The squaleans developed jaw mobility to an even greater degree. In doing so, they may have crested an evolutionary peak from which the best road led into an entirely different morphospace than the traditional home of the Neoselachii. At some point, jaw flexibility begins to be expensive in terms of jaw strength. The mobility of the jaw requires a more stable platform from which to launch it. In any case, given an enlarged reaction space, but a weaker jaw, it may be more advantageous to cruise slowly and efficiently, or wait in ambush, rather than sprint around trying to engulf things. Thus, instead of consolidating power on the long axis of the body, squaleans tended to develop lateral stability with broad basal cartilages in the pectoral fins. Instead of consolidating the gill skeleton, they tended to develop increased respiratory flexibility by increasing the number of gills. Ultimately, new squalean forms broadly expanded the pectoral fins to dominate the entire body form: the skates and rays. Interestingly, the galeomorphs and squaleans tend to be ecologically partitioned as well. The galeomorphs are typically found as free-swimming species in warm, shallow waters with relatively higher prey densities. The squaleans tend to be benthic or inhabit colder and deeper waters.

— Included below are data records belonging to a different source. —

/-- icmp and fcmp, L-I. -/
def dCmpI (tys : Ty → Bool) (conds : Cond → Bool) (mk : CmpI → Instr) (w : W96) : Decoded :=
  let t := tyOf (iTy w)
  (Chk.all [ckGuard w, ckTy tys (iTy w), ckNoRm (iRm w), ckP (lVd w) (iVds w),
    ckVS t.wide (lVa w) (iVas w), ckNo (lVb w) (iVbs w),
    ckIll (!((condOf? (iCond w).toNat).any conds)), ckImm t (iImm w)]).lane w
    (mk ⟨condOf (iCond w).toNat, t, fld (lVd w) 0 3, srcOf (lVa w) (iVas w), iImm w⟩)

/-- A destination and no source: lidx, lcause, rlx.step, rlx.res. -/
def dDst (mk : VReg → Instr) (w : W96) : Decoded :=
  (Chk.all [ckGuard w, ckPlain w, ckV false (lVd w) (lVds w), ckNo (lVa w) (lVas w),
    ckNo (lVb w) (lVbs w), ckNo (lVc w) (lVcs w)]).lane w (mk (lVd w))

/-- cvt (spec/07 R152): D in ty, S in SPEC [3:0], a format word in vb when one side is bpi. -/
def dCvt (w : W96) : Decoded :=
  let d := tyOf (lTy w)
  let s := tyOf (fld w 0 4)
  let planes := d == .bpi || s == .bpi
  (Chk.all [ckGuard w, ckTy (fun _ => true) (lTy w), ckTy (fun _ => true) (fld w 0 4),
    ckIll (d == .bpi && s == .bpi), ckRm (lRm w), ckV d.wide (lVd w) (lVds w),
    ckVS s.wide (lVa w) (lVas w),
    (if planes then ckVS false (lVb w) (lVbs w) else ckNo (lVb w) (lVbs w)),
    ckNo (lVc w) (lVcs w), ckNoScope (lScope w), ckNoCond (lCond w), ckZero (fld w 4 11)]).lane w
    (.cvt ⟨d, s, rmOf (lRm w), lVd w, srcOf (lVa w) (lVas w),
      if planes then some (srcOf (lVb w) (lVbs w)) else none⟩)

/-- rng (spec/07 R154). -/
def dRng (w : W96) : Decoded :=
  (Chk.all [ckGuard w, ckTy Ty.isRng (lTy w), ckNoRm (lRm w), ckV false (lVd w) (lVds w),
    ckVS false (lVa w) (lVas w), ckS (lVb w) (lVbs w), ckS (lVc w) (lVcs w), ckTail w]).lane w
    (.rng ⟨tyOf (lTy w), lVd w, srcOf (lVa w) (lVas w), fld (lVb w) 0 6, fld (lVc w) 0 6⟩)

/-- The address fields of an L-M word (R101, spec/08 R157). -/
def ckMem (w : W96) : Chk :=
  Chk.all [ckIll (!bit1 w 26 && !bit1 w 25), ckIll (scopeOf? (mScope w)).isNone, ckNoRm (lRm w),
    ckZero (fld w 51 5), (if bit1 w 26 then ckIll false else ckZero (fld w 45 6)),
    (if bit1 w 25 then ckIll false else ckZero (lVa w))]

def memOf (w : W96) : MemAddr :=
  ⟨if bit1 w 26 then some (fld w 45 6) else none, if bit1 w 25 then some (lVa w) else none,
    fld w 0 20⟩

/-- ld (spec/08 R157). -/
def dLd (w : W96) : Decoded :=
  let t := tyOf (lTy w)
  (Chk.all [ckGuard w, ckTy Ty.isIntFp (lTy w), ckMem w, ckV t.wide (lVd w) (bit1 w 24),
    ckZero (lVc w)]).lane w (.laneLd ⟨t, scopeOf (mScope w), memOf w, lVd w⟩)

/-- ldy (spec/08 R160). -/
def dLdy (w : W96) : Decoded :=
  (Chk.all [ckGuard w, ckTy (· == .n64) (lTy w), ckMem w, ckV true (lVd w) (bit1 w 24),
    ckZero (lVc w)]).lane w (.laneLdy ⟨scopeOf (mScope w), memOf w, lVd w⟩)

/-- st and the reductions, where VDSC is allowed (spec/08 R157). -/
def dSt (tys : Ty → Bool) (mk : StOp → Instr) (w : W96) : Decoded :=
  let t := tyOf (lTy w)
  (Chk.all [ckGuard w, ckTy tys (lTy w), ckMem w, ckVS t.wide (lVd w) (bit1 w 24),
    ckZero (lVc w)]).lane w
    (mk ⟨t, scopeOf (mScope w), memOf w, srcOf (lVd w) (bit1 w 24)⟩)

/-- The atomics (spec/08 R157, R162). -/
def dAtom (tys : Ty → Bool) (mk : AtomOp → Instr) (w : W96) : Decoded :=
  let t := tyOf (lTy w)
  (Chk.all [ckGuard w, ckTy tys (lTy w), ckMem w, ckV t.wide (lVd w) (bit1 w 24),
    ckV t.wide (lVc w) false]).lane w
    (mk ⟨t, scopeOf (mScope w), memOf w, lVd w, lVc w⟩)

/-- fence (spec/08 R163). -/
def dFence (w : W96) : Decoded :=
  (Chk.all [ckUnguarded w, ckNoTy (lTy w), ckNoRm (lRm w), ckNo (lVd w) (lVds w),
    ckNo (lVa w) (lVas w), ckNo (lVb w) (lVbs w), ckNo (lVc w) (lVcs w),
    ckIll (scopeOf? (lScope w)).isNone, ckNoCond (lCond w), ckZero (lSpec w)]).lane w
    (.laneFence (scopeOf (lScope w)))

/-- rm, SCOPE and COND of the cross-lane instructions, which use none of them (spec/08 R156, R164). -/
def ckCross (w : W96) : Chk := Chk.all [ckNoRm (lRm w), ckNoScope (lScope w), ckNoCond (lCond w)]

/-- ballot (spec/08 R165). -/
def dBallot (w : W96) : Decoded :=
  let rest := Chk.all [ckGuard w, ckCross w, ckP (lVa w) (lVas w), ckNo (lVb w) (lVbs w),
    ckNo (lVc w) (lVcs w)]
  if lVds w then
    (Chk.all [rest, ckTy (· == .n64) (lTy w), ckS6 (lVd w), ckZero (fld w 1 14)]).lane w
      (.ballot (.s (fld (lVd w) 0 6) (bit1 w 0)) (fld (lVa w) 0 3))
  else
    (Chk.all [rest, ckTy (· == .n32) (lTy w), ckZero (lSpec w)]).lane w
      (.ballot (.v (lVd w)) (fld (lVa w) 0 3))
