/-- Fill a line, dropping one of a full set; which one is free (log entry 6). -/
def l1Fill (s : State) (p line : Nat) : State :=
  let t := s.tile p
  let same := t.l1.filter (fun e => e.1 % 128 == line % 128)
  let out := if same.length < t.ways then t.l1 else
    tdel t.l1 (((same.map (·.1))[Config.freeChoice (s.freeIx (2 ^ 31)) % same.length]?).getD 0)
  { s with nonce := s.nonce + 1 }.modTile p (fun t =>
    { t with
    l1 := if t.ways = 0 then t.l1 else tset out line (memBytes s.view (line * 128) 128)
    l1Late := t.l1Late.filter (fun x => x != line) })

/-- Drop a line. -/
def l1Drop (s : State) (p line : Nat) : State := s.modTile p (fun t => { t with l1 := tdel t.l1 line })

/-- Drop every line of a tile. -/
def l1Clear (s : State) (p : Nat) : State := s.modTile p (fun t => { t with l1 := [] })

/-- Drop the lines of a tile that an engine has written since they were filled: a join that a load and a fence make is seen (spec/04
R82; log entry 6). -/
def l1Renew (s : State) (p : Nat) : State :=
  s.modTile p (fun t => { t with l1 := t.l1.filter (fun e => !t.l1Late.contains e.1), l1Late := [] })

/-- What an engine writes makes late the lines that hold it. -/
def l1Engine (s : State) (line : Nat) : State :=
  if s.tiles.any (fun e => (tget? e.2.l1 line).isSome) then
    { s with tiles := s.tiles.map (fun (e : Nat × Tile) =>
      (e.1, if (tget? e.2.l1 line).isSome && !e.2.l1Late.contains line then { e.2 with l1Late := line :: e.2.l1Late } else e.2)) }
  else s

/-- Whether a scope reaches past the tile: such a load or fence does not use the L1 (spec/04 R84, R85). -/
def pastTile (sc : Scope) : Bool := decide (4 ≤ sc.code)

/-! ### Poison (spec/13 R280) -/

/-- Whether any of the places holds an uncorrectable error. -/
def anyPoison (s : State) (ks : List Nat) : Bool := ks.any (fun k => s.poison.contains (codeOf k))

/-- A store of bytes at a place: what lies whole under one code takes the data's own state, a part of it keeps its error
and takes on the data's. -/
def setPoison (s : State) (k n : Nat) (bad : Bool) : State :=
  let gs := ((List.range ((k + n + 7) / 8 - k / 8)).map (fun i => codeOf (8 * (k / 8 + i)))).eraseDups
  let whole (g : Nat) : Bool := decide (k ≤ 8 * g) && decide (8 * g + codeSize (8 * g) ≤ k + n)
  if bad then { s with poison := s.poison ++ gs.filter (fun g => !s.poison.contains g) }
  else { s with poison := s.poison.filter (fun g => !(gs.contains g && whole g)) }

/-! ### Accesses -/

/-- The tile whose L1 an agent's accesses use. -/
def Agent.l1 (ag : Agent) : Option Nat := if ag.lane then ag.ptile else none

/-- Write bytes at one place: containment, the port, the lines of the L1s, poison. The bytes lie in one granule. -/
def writePiece (s : State) (ag : Agent) (bad : Bool) (va k : Nat) (bs : List Byte) : State :=
  let s := contain s ag va k
  let s := enqStore s k bs
  let s := match ag.l1 with
    | some p => s.modTile p (fun t => l1Store t k bs)
    | none => if ag.launch.isSome then l1Engine s (lineOf k) else s
  setPoison s k bs.length bad
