-- ==== Sys2Proof/Machine/Cabinet.lean ====
section
/-!
DEFINITION. The Cabinet decision-diagram engine (spec/12 R249 to R268). A command's table work is done whole when the
command starts, which is one allowed interleaving of its mk steps with those of other commands (log entry 15).
-/
namespace Sys2Proof.Machine

/-- Work on a table: it ends with a value or with a status, and keeps what it has done either way. -/
abbrev Cab := ExceptT Nat (StateM State)

def stFULL : Nat := 0x8150
def stBADNODE : Nat := 0x8151
def stOPERAND : Nat := 0x8152
def stRANGE : Nat := 0x8153
def stKILLED : Nat := 0x20

/-- The table that a command works on: the agent of its accesses and the registers of its die-context. -/
structure Table where
  ag : Agent
  key : Nat
  base : Nat
  logn : Nat
  limit : Nat
  vobase : Nat
  count : Nat
  deriving DecidableEq, Repr

def Table.size (t : Table) : Nat := 2 ^ t.logn

def tableOf (s : State) (k : Nat) (ag : Agent) : Table :=
  let x := s.dctx k
  ⟨ag, k, x.ddbase.toNat, bitsN x.ddcap.toNat 0 6, bitsN x.ddcap.toNat 8 40, x.vobase.toNat, x.vocount.toNat⟩

/-! ### Memory -/

/-- Read n bytes. -/
def cabRead (ag : Agent) (va n : Nat) : Cab Nat := do
  let s ← get
  match engCheck s ag false va n with
  | .bad c => throw (0x8000 + c.toNat)
  | .poisoned => set (pageError s ag.ctx); throw stKILLED
  | .ok _ =>
    if engBad s ag va n then
      set (engError s ag (accessKeys s ag false va n))
      throw stKILLED
    else pure (leNat n (engBytes s ag va n))

/-- Write n bytes. -/
def cabWrite (ag : Agent) (va n v : Nat) : Cab Unit := do
  let s ← get
  match engCheck s ag true va n with
  | .bad c => throw (0x8000 + c.toNat)
  | .poisoned => set (pageError s ag.ctx); throw stKILLED
  | .ok _ => set (storeBytes s ag false va (leBytes n v))

/-- A node record (R249). -/
structure NodeRec where
  live : Bool
  var : Nat
  hi : Nat
  lo : Nat
  ref : Nat
  deriving DecidableEq, Repr

def NodeRec.ofNat (x : Nat) : NodeRec := ⟨x.testBit 116, bitsN x 96 20, bitsN x 56 40, bitsN x 16 40, bitsN x 0 16⟩
def NodeRec.toNat (r : NodeRec) : Nat :=
  r.live.toNat * 2 ^ 116 + r.var % 2 ^ 20 * 2 ^ 96 + r.hi % 2 ^ 40 * 2 ^ 56 + r.lo % 2 ^ 40 * 2 ^ 16 + r.ref % 2 ^ 16

def getRec (t : Table) (n : Nat) : Cab NodeRec := NodeRec.ofNat <$> cabRead t.ag (t.base + 16 * n) 16
def putRec (t : Table) (n : Nat) (r : NodeRec) : Cab Unit := cabWrite t.ag (t.base + 16 * n) 16 r.toNat
def getBucket (t : Table) (b : Nat) : Cab Nat := (· % 2 ^ 40) <$> cabRead t.ag (t.base + 16 * t.size + 8 * b) 8
def putBucket (t : Table) (b n : Nat) : Cab Unit := cabWrite t.ag (t.base + 16 * t.size + 8 * b) 8 n

/-! ### Levels and validity (R249, R252) -/

def levelOfVar (t : Table) (v : Nat) : Cab Nat := do return tget 0 ((← get).dctx t.key).v2l v
def varAt (t : Table) (l : Nat) : Cab Nat := do return tget 0 ((← get).dctx t.key).l2v l

/-- Whether a node is live: a record at NEXT or above has not been allocated since the last DDCAP write, which leaves none of
them live whatever its bits say (R250, R251; log entry 37). -/
def liveRec (t : Table) (n : Nat) (r : NodeRec) : Cab Bool := do
  if n ≤ 1 then pure r.live
  else return r.live && n < (← getRec t 0).lo

/-- The level of a node that an operation meets: its index, LIVE and VAR are checked. -/
def levelOf (t : Table) (n : Nat) : Cab Nat := do
  if t.size ≤ n then throw stBADNODE
  else
    let r ← getRec t n
    if !(← liveRec t n r) then throw stBADNODE
    else if n ≤ 1 then pure t.count
    else if t.count ≤ r.var then throw stBADNODE
    else levelOfVar t r.var

/-- A decision node that an operation visits: both children are valid and lie at greater levels (R252; log entry
37). -/
def visit (t : Table) (n : Nat) : Cab (NodeRec × Nat) := do
  let l ← levelOf t n
  let r ← getRec t n
  if n ≤ 1 then pure (r, l)
  else
    let a ← levelOf t r.lo
    let b ← levelOf t r.hi
    if a ≤ l || b ≤ l then throw stBADNODE else pure (r, l)

/-- The cofactors of x at level L (R257). -/
def cofactors (t : Table) (x l : Nat) : Cab (Nat × Nat) := do
  let (r, m) ← visit t x
  if 1 < x && m = l then pure (r.lo, r.hi) else pure (x, x)

/-! ### mk (R253) -/

/-- Change the REF of a node; one at 0xFFFF stays. -/
def bumpRef (t : Table) (n : Nat) (up : Bool) : Cab Unit := do
  let r ← getRec t n
  if r.ref = 0xFFFF then pure () else putRec t n { r with ref := if up then r.ref + 1 else r.ref - 1 }

def homeBucket (t : Table) (v lo hi : Nat) : Nat :=
  (v * 0x9E3779B1 + lo * 0x85EBCA77 + hi * 0xC2B2AE3D) % 2 ^ 64 % t.size

/-- What probing answers: the node that is there, or a slot for it. -/
inductive Probe where
  | found (n : Nat)
  | slot (b : Option Nat)
  deriving DecidableEq, Repr

/-- Probe at most `fuel` buckets from the k-th on. -/
def probe (t : Table) (v lo hi h : Nat) : Nat → Nat → Option Nat → Cab Probe
  | 0, _, slot => pure (.slot slot)
  | fuel + 1, k, slot => do
    let b := (h + k) % t.size
    let x ← getBucket t b
    if x = 0 then pure (.slot (some (slot.getD b)))
    else if x = 1 then probe t v lo hi h fuel (k + 1) (some (slot.getD b))
    else
      let r ← getRec t x
      if r.var = v && r.lo = lo && r.hi = hi then pure (.found x) else probe t v lo hi h fuel (k + 1) slot

/-- The context's PEAK on the die (R266). -/
def notePeak (t : Table) (live : Nat) : Cab Unit :=
  modify (fun s => s.modDctx t.key (fun x => { x with peak := max x.peak live }))

/-- A fresh index: the head of the free list, else NEXT. -/
def takeIndex (t : Table) : Cab Nat := do
  let r0 ← getRec t 0
  if r0.hi ≠ 0 then
    let f ← getRec t r0.hi
    putRec t 0 { r0 with hi := f.lo }
    pure r0.hi
  else
    putRec t 0 { r0 with lo := r0.lo + 1 }
    pure r0.lo

/-- mk (R253), with the probe limit `most`. -/
def mkNode (t : Table) (most v lo hi : Nat) : Cab Nat := do
  if lo = hi then pure lo
  else
    match ← probe t v lo hi (homeBucket t v lo hi) (min most t.size) 0 none with
    | .found n => pure n
    | .slot none => throw stFULL
    | .slot (some b) =>
      let r0 ← getRec t 0
      let r1 ← getRec t 1
      if t.limit ≤ r1.lo || (r0.hi = 0 && t.size ≤ r0.lo) then throw stFULL
      else
        let n ← takeIndex t
        putRec t n ⟨true, v, hi, lo, 0⟩
        bumpRef t lo true
        bumpRef t hi true
        putBucket t b n
        let r1 ← getRec t 1
        putRec t 1 { r1 with lo := r1.lo + 1 }
        notePeak t (r1.lo + 1)
        pure n

def mk32 (t : Table) (v lo hi : Nat) : Cab Nat := mkNode t 32 v lo hi

/-! ### The operation cache (R259) -/

def opKinds : Nat × Nat × Nat × Nat := (1, 2, 3, 4)

/-- Which slot an operation falls on is not given (log entry 16). -/
def slotOf (t : Table) (kind tt f g h : Nat) : Nat :=
  Config.opSlot (t.key % 1024 + 1024 * kind) tt (f + g * 2 ^ 40) h % 65536

def cacheGet (t : Table) (kind tt f g h : Nat) : Cab (Option Nat) := do
  let es := ((← get).die (t.key / 1024)).ops
  return (es.find? (fun e => e.2.ctx == t.key % 1024 && e.2.kind == kind && e.2.tt == tt && e.2.f == f &&
    e.2.g == g && e.2.h == h)).map (fun e => e.2.r)

def cachePut (t : Table) (kind tt f g h r : Nat) : Cab Unit :=
  modify (fun s => s.modDie (t.key / 1024) (fun d =>
    { d with ops := tset d.ops (slotOf t kind tt f g h) ⟨t.key % 1024, kind, tt, f, g, h, r⟩ }))

/-- A step of a recursion: the cached result, else the result of the work, which is cached. -/
def cached (t : Table) (kind tt f g h : Nat) (work : Cab Nat) : Cab Nat := do
  match ← cacheGet t kind tt f g h with
  | some r => pure r
  | none =>
    let r ← work
    cachePut t kind tt f g h r
    pure r

/-! ### Combining (R257, R258). The fuel bounds the levels. -/

def levelFor (t : Table) (x : Nat) : Cab Nat := do return (← visit t x).2

def appNode (t : Table) (tt : Nat) : Nat → Nat → Nat → Cab Nat
  | 0, _, _ => throw stBADNODE
  | fuel + 1, f, g => do
    if f ≤ 1 && g ≤ 1 then pure (tt.testBit (2 * f + g)).toNat
    else
      cached t 1 tt f g 0 (do
        let l := min (← levelFor t f) (← levelFor t g)
        let (f0, f1) ← cofactors t f l
        let (g0, g1) ← cofactors t g l
        let lo ← appNode t tt fuel f0 g0
        let hi ← appNode t tt fuel f1 g1
        mk32 t (← varAt t l) lo hi)

def iteNode (t : Table) : Nat → Nat → Nat → Nat → Cab Nat
  | 0, _, _, _ => throw stBADNODE
  | fuel + 1, f, g, h => do
    if f = 1 then pure g
    else if f = 0 then pure h
    else if g = h then pure g
    else if g = 1 && h = 0 then pure f
    else
      cached t 2 0 f g h (do
        let l := min (← levelFor t f) (min (← levelFor t g) (← levelFor t h))
        let (f0, f1) ← cofactors t f l
        let (g0, g1) ← cofactors t g l
        let (h0, h1) ← cofactors t h l
        let lo ← iteNode t fuel f0 g0 h0
        let hi ← iteNode t fuel f1 g1 h1
        mk32 t (← varAt t l) lo hi)

/-- The check of a cube (R258), of which every node is visited, the terminal too (R252). -/
def checkCube (t : Table) (ex : Bool) : Nat → Nat → Cab Unit
  | 0, _ => throw stBADNODE
  | fuel + 1, c => do
    let (r, _) ← visit t c
    if c = 0 then throw stOPERAND
    else if c = 1 then pure ()
    else
      if (if ex then r.lo ≠ 0 else (r.lo = 0) == (r.hi = 0)) then throw stOPERAND
      else checkCube t ex fuel (if r.lo = 0 then r.hi else r.lo)

/-- The rest of a cube from the first node at or below a level. -/
def cubeDown (t : Table) : Nat → Nat → Nat → Cab Nat
  | 0, _, _ => throw stBADNODE
  | fuel + 1, c, l => do
    if c = 1 then pure c
    else
      let (r, m) ← visit t c
      if m < l then cubeDown t fuel (if r.lo = 0 then r.hi else r.lo) l else pure c

def restrictNode (t : Table) : Nat → Nat → Nat → Cab Nat
  | 0, _, _ => throw stBADNODE
  | fuel + 1, f, c => do
    if f ≤ 1 then pure f
    else
      let (r, l) ← visit t f
      let c ← cubeDown t (t.count + 2) c l
      if c = 1 then pure f
      else
        cached t 3 0 f c 0 (do
          let (q, m) ← visit t c
          if m = l then
            if q.lo = 0 then restrictNode t fuel r.hi q.hi else restrictNode t fuel r.lo q.lo
          else
            let lo ← restrictNode t fuel r.lo c
            let hi ← restrictNode t fuel r.hi c
            mk32 t r.var lo hi)

def existsNode (t : Table) : Nat → Nat → Nat → Cab Nat
  | 0, _, _ => throw stBADNODE
  | fuel + 1, f, c => do
    if f ≤ 1 then pure f
    else
      let (r, l) ← visit t f
      let c ← cubeDown t (t.count + 2) c l
      if c = 1 then pure f
      else
        cached t 4 0 f c 0 (do
          let (q, m) ← visit t c
          if m = l then
            let lo ← existsNode t fuel r.lo q.hi
            let hi ← existsNode t fuel r.hi q.hi
            appNode t 0xE (t.count + 2) lo hi
          else
            let lo ← existsNode t fuel r.lo c
            let hi ← existsNode t fuel r.hi c
            mk32 t r.var lo hi)

/-! ### Counting (R260, R261) -/

def f64F : Fmt := ⟨11, 52⟩
def f64One : Nat := 0x3FF0000000000000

Is this coincidence, teleological fate or some long-term evolutionary trajectory? Perhaps not. At least there may be an explanation which does not require the invocation of external forces acting over millions of years. Perhaps the principal evolutionary force acting on the squaleans was the galeomorphs, and vice-versa. As rather non-selective top predators, it would not be surprising if the primary selective pressures on neoselachians had been other neoselachians. Prey adaptations would generally be of little consequence, since one prey animal could always be substituted for another. Short of major ecological collapse, a top predator's chief headache is other top predators. So, if the original galeomorphs were only very slightly faster, stronger, or brighter than their squalean brethren, nothing much might happen for quite a long time. The difference might well be made up by the squaleans' lateral stability, more accurate bite, and so on. However, the process may be viewed as a positive feedback mechanism. Over a long enough period of time, small advantages in pelagic, non-specific feeding by galeomorphs would be more probably offset by a counter-drift by squaleans toward specialized prey, benthic or low prey density regions, and physical adaptations stressing the opposite strengths from those of the competition. After all if one is a squalean with pectoral fin basals, and the home turf gets crowded with fast, nasty torpedo-shaped galeomorphs, what favorable mutation in my offspring is more likely to occur: (a) bigger pectoral fins which allow the kids to skim effortlessly along the bottom picking up things the galeomorphs can't see or get to or (b) some miraculous centralization which will allow them to out-swim a Great White? So chance alone increasingly favors opposite specializations once an initial, random divergence occurs.
Whether this might be true outside the unusual world of top predators is too much speculation even for this forum. But it seems a phenomenon worth watching for. ATW010203, revised 021018.